Dahnil Anzar: TGPF tetap jadi solusi
Kendati banyak temuan TGPF di masa lalu menguap, namun sejauh ini itu dinilai sebagai solusi terbaik untuk membongkar kasus penyiraman Nove
Ketua Umum Pimpinan Pusat Pemuda Muhammadiyah, Dahnil Anzar Simanjuntak pesimis dengan kinerja polisi dalam pengusutan kasus Novel Baswedan. Sepuluh bulan berselang sejak penyidik KPK itu disiram air keras oleh oknum tak dikenal. Namun pelaku penyiraman hingga kini masih gelap.
Berangkat dari pesimisme ini, Dahnil bersikukuh menyarankan pembentukan Tim Gabungan Pencari Fakta (TGPF). Menurut pendiri Madrasah Antikorupsi tersebut, TGPF tetap jadi solusi paling efektif.
"TGPF bisa membantu polisi mengungkap hal-hal di luar kendali polisi, terutama terkait hal-hal nonteknis penyidikan. Seperti faktor politik dan dugaan keterlibatan orang-orang high profile dan mempunyai pengaruh kuat," ujar Dahnil kepada Alinea, Rabu (28/7).
Menurutnya, krisis kepercayaan terhadap kepolisian sudah terjadi lama. Ini terbukti dari banyaknya orang yang kerap mengusulkan pembentukan TGPF untuk kasus-kasus yang mangkrak. Sejak era Orde Lama, pembentukan TGPF untuk mengungkap kasus-kasus besar sudah diinisiasi. Mulai dari kasus pelanggaran HAM di Mesuji, Talangsari, pembantaian massal 1965, hingga pembunuhan Munir. Bahkan kasus terpidana mati kasus narkoba Freddy Budiman, yang konon melibatkan oknum BIN, TNI, dan Polri juga dibuat. Namun hampir semua temuan TGPF menguap.
Meski begitu, Dahnil tetap yakin TGPF bisa membantu mengungkap kasus Novel. "TGPF harus beranggotakan tokoh-tokoh yang berani, independen, dapat dipercaya, dan memiliki komitmen tinggi terhadap perlawanan korupsi dan HAM," ujarnya.

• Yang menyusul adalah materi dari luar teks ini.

-- ==== Sys2Proof/Laws/Cores.lean ====
section
/-!
SUPPORT. The registers of a core after a write, and what issuing an instruction comes to.
-/

namespace Sys2Proof.Machine

/-! ## The table of cores -/

@[simp] theorem State.core_setCore (s : State) (n : Nat) (c : Core) : (s.setCore n c).core n = c := by
  simp [State.core, State.setCore]

theorem State.core_setCore_other (s : State) {n m : Nat} (c : Core) (h : m ≠ n) : (s.setCore n c).core m = s.core m := by
  simp [State.core, State.setCore, Tab.get_set_other _ _ _ h]

theorem State.onlyCore_setCore (s : State) (n : Nat) (d : Core) : s.onlyCore (s.setCore n d) n d :=
  ⟨rfl, s.core_setCore n d, fun _ h => s.core_setCore_other d h⟩

/-! ## Registers of a core -/

@[simp] theorem Core.gr_next (c : Core) (k : Nat) : c.next.gr k = c.gr k := by cases c; rfl

/-- A write of a general register writes it alone; g0 stays 0 (R176). -/
theorem Core.wroteG_setG (c : Core) (k : Nat) (v : Word) : c.wroteG (c.setG k v) k v := by
  unfold Core.wroteG Core.setG
  by_cases h : k % 32 = 0
  · rw [if_pos h, if_pos h]
    exact ⟨rfl, by simp [Core.gr, h], fun _ _ => rfl⟩
  · rw [if_neg h, if_neg h]
    refine ⟨rfl, by simp [Core.gr, h], fun m hm => ?_⟩
    simp only [Core.gr]
    split
    · rfl
    · exact Tab.get_set_other _ _ _ hm

theorem Core.wroteW_setW (c : Core) (k : Nat) (v : Word) : c.wroteW (c.setW k v) k v := by
  refine ⟨rfl, by simp [Core.wr, Core.setW, Core.phys], fun m hm => ?_⟩
  exact Tab.get_set_other _ _ _ hm

theorem Core.wroteP_setP (c : Core) (k : Nat) (b : Bool) : c.wroteP (c.setP k b) k b := by
  unfold Core.wroteP Core.setP
  by_cases h : k % 8 = 0
  · rw [if_pos h]
    exact ⟨rfl, by simp [Core.pr, h], fun _ _ => rfl⟩
  · rw [if_neg h]
    have hlt : setBits c.p.toNat (k % 8) (k % 8) (b2n b) < 2 ^ 8 :=
      setBits_lt _ _ _ _ _ (le_refl _) (by omega) c.p.isLt
    have ht : ∀ m, m < 8 → (BitVec.ofNat 8 (setBits c.p.toNat (k % 8) (k % 8) (b2n b))).getLsbD m =
        if m = k % 8 then b else c.p.getLsbD m := by
      intro m hm
      rw [← BitVec.testBit_toNat, BitVec.toNat_ofNat, Nat.mod_eq_of_lt hlt, setBits_testBit _ _ _ _ _ (le_refl _)]
      by_cases hk : m = k % 8
      · subst hk
        simp only [le_refl, and_self, if_true, Nat.sub_self]
        cases b <;> decide
      · rw [if_neg (by omega), if_neg hk, BitVec.testBit_toNat]
    refine ⟨rfl, ?_, fun m hm => ?_⟩
    · simp [Core.pr, ht (k % 8) (by omega), h]
    · simp only [Core.pr, ht (m % 8) (by omega), if_neg hm]

theorem Core.wroteA_setAc (c : Core) (k : Nat) (v : Int) (h : -(2 ^ 71) ≤ v ∧ v ≤ 2 ^ 71 - 1) :
    c.wroteA (c.setAc k v) k v := by
  have hc : clampInt (-(2 ^ 71)) (2 ^ 71 - 1) v = v := by unfold clampInt; rw [if_neg (by omega), if_neg (by omega)]
  unfold Core.setAc
  simp only [hc, if_true]
  refine ⟨rfl, ?_, fun m hm => ?_⟩
  · simp only [Core.ac, Tab.get_set]
    rw [BitVec.toInt_ofInt, Int.bmod_eq_of_le (by omega) (by omega)]
  · simp only [Core.ac]
    rw [Tab.get_set_other _ _ _ hm]

/-! ## Issue -/

theorem State.afterStep_of_run (s : State) (n : Nat) (h : (s.core n).haltReq = false) : s.afterStep n = s := by
  unfold State.afterStep
  dsimp only
  split
  · rfl
  · rw [if_neg (by simp [h]), if_neg (by simp [h])]

theorem State.fetches_haltReq {s : State} {n : Nat} (h : s.fetches n = true) : (s.core n).haltReq = false := by
  simp only [State.fetches, Bool.and_eq_true, Bool.not_eq_true'] at h
  exact h.1.2

/-- What a core that fetches does with an instruction (R211). -/
theorem State.perform_of_fetches {s : State} {n : Nat} (act : Core → State → Issue) (h : s.fetches n = true) :
    s.perform n act = match act (s.core n) s with
      | .done t => t.afterStep n
      | .raise t cause ea => (t.exception n cause ea).afterStep n := by
  simp only [State.fetches, Bool.and_eq_true] at h
  unfold State.perform
  rw [if_neg (by simp [h.2])]
  all_goals (cases act (s.core n) s <;> rfl)

/-- A core at a bundle boundary issues (R183, R211). -/
theorem State.issue_of_ready {s : State} {n : Nat} (act : Core → State → Issue) (h : s.ready n = true) :
    s.issue n act = .next (match act (s.core n) s with
      | .done t => t.afterStep n
      | .raise t cause ea => (t.exception n cause ea).afterStep n) := by
  simp only [State.ready, Bool.and_eq_true, Bool.not_eq_true', Option.isNone_iff_eq_none] at h
  obtain ⟨⟨⟨hf, hp⟩, hb⟩, hh⟩ := h
  have hi : s.issues n = true := by
    simp only [State.fetches, Bool.and_eq_true] at hf
    exact hf.1.1
  have ha : s.atBundle n = s := by unfold State.atBundle; rw [if_neg (by simp [hp])]
  unfold State.issue
  rw [if_neg (by simp [hi])]
  simp only [ha]
  rw [if_neg (by simp [hb]), if_neg (by simp [State.haltDue, hh]), State.perform_of_fetches act hf]

/-- A core issues a class-B instruction, whether it ends an open bundle or stands alone (R183). -/
theorem State.issueB_of_ready {s : State} {n : Nat} (act : Core → State → Issue) (h : s.readyB n = true) :
    s.issueB n act = .next (match act (s.core n) s with
      | .done t => t.afterStep n
      | .raise t cause ea => (t.exception n cause ea).afterStep n) := by
  simp only [State.readyB, Bool.and_eq_true, Bool.or_eq_true, Bool.not_eq_true'] at h
  obtain ⟨hf, h⟩ := h
  have hi : s.issues n = true := by
    simp only [State.fetches, Bool.and_eq_true] at hf
    exact hf.1.1
  unfold State.issueB
  by_cases hp : (s.core n).pair.isSome = true
  · rw [if_pos ⟨hi, hp⟩, State.perform_of_fetches act hf]
  · rw [if_neg (fun e => hp e.2)]
    have hd := h.resolve_left hp
    exact State.issue_of_ready act (by
      simp only [State.ready, Bool.and_eq_true, Bool.not_eq_true', Option.isNone_iff_eq_none]
      exact ⟨⟨⟨hf, by simpa using hp⟩, hd.1⟩, hd.2⟩)

end Sys2Proof.Machine
end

Disinggung mengenai kegagalan pembongkaran kasus TGPF di masa lalu, Dahnil berpendapat, itu bergantung dari komitmen Presiden Indonesia dan polisi. "Dari banyak TGPF berhasil mengungkapkan banyak fakta, tinggal mau tidak presiden dan polisi meninggikan komitmennya untuk mengungkap," imbuhnya.
Sebagai informasi, TGPF memang kelompok independen yang dibuat untuk membantu polisi mengungkap fakta dan mengumpulkan bukti di lapangan. Hasil temuannya hanya bersifat rekomendasi saja. Alhasil, hal ini tak urung jadi persoalan sendiri. Sebab eksekutor hukumnya tetap mereka yang duduk di instansi resmi, bukan TGPF. Ketidakefektifan pembentukan TGPF ini bisa ditelusuri dari sejarah pembentukannya dalam kasus-kasus di masa lalu.